With the right-wing LR already on board, the Socialists said they would not back no-confidence motions proposed against Lecornu by the extremist factions – meaning the government should survive those ballots, scheduled for Thursday.
It is, however, far from guaranteed to be able to pass its planned €30bn budget squeeze: the PS clearly stated that it would be seeking more concessions. “This,” said its head, Olivier Faure, “is only the beginning.”
Changing Political Culture
The problem is, the greater concessions he makes to the left, the more he will meet resistance from the centre-right. And, like the PS, the conservatives are themselves divided over how to handle the new government – some are still itching to topple it.
A look at the seat numbers shows how tough Lecornu’s task – and longer-term survival – will be. A total of 264 deputies from the RN, LFI, Greens, Communists and hardline-right UDR seek his removal.

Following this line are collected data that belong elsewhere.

-- ==== Sys2Proof/Laws/Fetch.lean ====
section
/-! SUPPORT. What the fetch sees at `pc`, and that it depends on `pc` and memory alone. -/

namespace Sys2Proof.Machine

theorem pcByte_eq (p : PcWord) : pcByte p = BitVec.ofNat 8 p.toNat := by
  apply BitVec.eq_of_toNat_eq; simp [pcByte]

theorem pcByte_add (p : PcWord) (k : Nat) : pcByte (p + BitVec.ofNat 9 k) = BitVec.ofNat 8 (p.toNat + k) := by
  apply BitVec.eq_of_toNat_eq; simp [pcByte]

/-- The bytes the fetch looks at, by how many of them lie at or below 0xFF. -/
theorem fetchBytes_eq (s : State) :
    fetchBytes s =
      if s.pc.toNat ≤ 0xFD then [byteAt s s.pc, byteAt s (s.pc + 1), byteAt s (s.pc + 2)]
      else if s.pc.toNat = 0xFE then [byteAt s s.pc, byteAt s (s.pc + 1)]
      else if s.pc.toNat = 0xFF then [byteAt s s.pc]
      else [] := by
  have h1 := pcByte_add s.pc 1
  have h2 := pcByte_add s.pc 2
  simp only [fetchBytes, byteAt, pcByte_eq s.pc]
  rw [show s.pc + 1 = s.pc + BitVec.ofNat 9 1 from rfl, show s.pc + 2 = s.pc + BitVec.ofNat 9 2 from rfl, h1, h2]
  simp only [List.map_cons, List.map_nil, List.filter_cons, List.filter_nil, decide_eq_true_eq]
  split_ifs <;> first | omega | rfl

/-- The fetch depends on `pc` and memory alone. -/
theorem fetchBytes_congr {s t : State} (hp : s.pc = t.pc) (hm : s.mem = t.mem) : fetchBytes s = fetchBytes t := by
  simp [fetchBytes, hp, hm]

/-- Code of at most three bytes that lies at `pc` is what the fetch sees, with more bytes after it. -/
theorem fetchBytes_of_codeAt {s : State} {code : List Byte} (h : CodeAt s code) (hl : code.length ≤ 3) :
    ∃ rest, fetchBytes s = code ++ rest := by
  obtain ⟨hlen, hb⟩ := h
  match code, hl with
  | [], _ => exact ⟨_, rfl⟩
  | [a], _ =>
    have h0 := hb 0 (by simp)
    simp at h0 hlen
    refine ⟨(fetchBytes s).drop 1, ?_⟩
    simp [fetchBytes, h0, List.filter_cons, show s.pc.toNat < 256 by omega]
  | [a, b], _ =>
    have h0 := hb 0 (by simp)
    have h1 := hb 1 (by simp)
    simp at h0 h1 hlen
    refine ⟨(fetchBytes s).drop 2, ?_⟩
    simp [fetchBytes, h0, h1, List.filter_cons, show s.pc.toNat < 256 by omega,
      show s.pc.toNat + 1 < 256 by omega]
  | [a, b, c], _ =>
    have h0 := hb 0 (by simp)
    have h1 := hb 1 (by simp)
    have h2 := hb 2 (by simp)
    simp at h0 h1 h2 hlen
    refine ⟨[], ?_⟩
    simp [fetchBytes, h0, h1, h2, show s.pc.toNat < 256 by omega,
      show s.pc.toNat + 1 < 256 by omega, show s.pc.toNat + 2 < 256 by omega]

end Sys2Proof.Machine
end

To achieve that, they need a 288-vote majority in parliament – so if they can persuade just 24 of the PS’s 69 members or the LR’s 47 (or both) to vote with them, Macron’s fifth precarious prime minister in two years is, similar to his forerunners, finished.
Most expect this to occur soon. Even if, by some miracle, the divided parliament musters collective will to approve a budget this year, the prospects for the government beyond that look grim.
So does an exit exist? Early elections would be unlikely to solve the problem: surveys indicate nearly all parties except the RN would see reduced representation, but there would remain no decisive majority. A new prime minister would confront identical numerical challenges.
Another possibility might be for Macron himself to step down. After a presidential vote, his replacement would dissolve parliament and aim for a legislative majority in the following election. But this also remains unclear.
Polls suggest the future president will be Marine Le Pen or Jordan Bardella. There is at least an odds-on chance that France’s voters, having chosen a far-right leader, might think twice about handing them control of parliament.
Ultimately, France may not emerge from its quagmire until its leaders accept the new political reality, which is that decisive majorities are a bygone phenomenon, winner-takes-all no longer applies, and compromise is not synonymous with failure.
Many think that cultural shift will not be feasible under the existing governmental framework. “This isn't a standard political crisis, but a crise de régime” that will endure indefinitely.
“The regime … was never designed to facilitate – and even disincentivizes – the formation of ruling alliances typical across Europe. The Fifth Republic may well have entered its terminal phase.”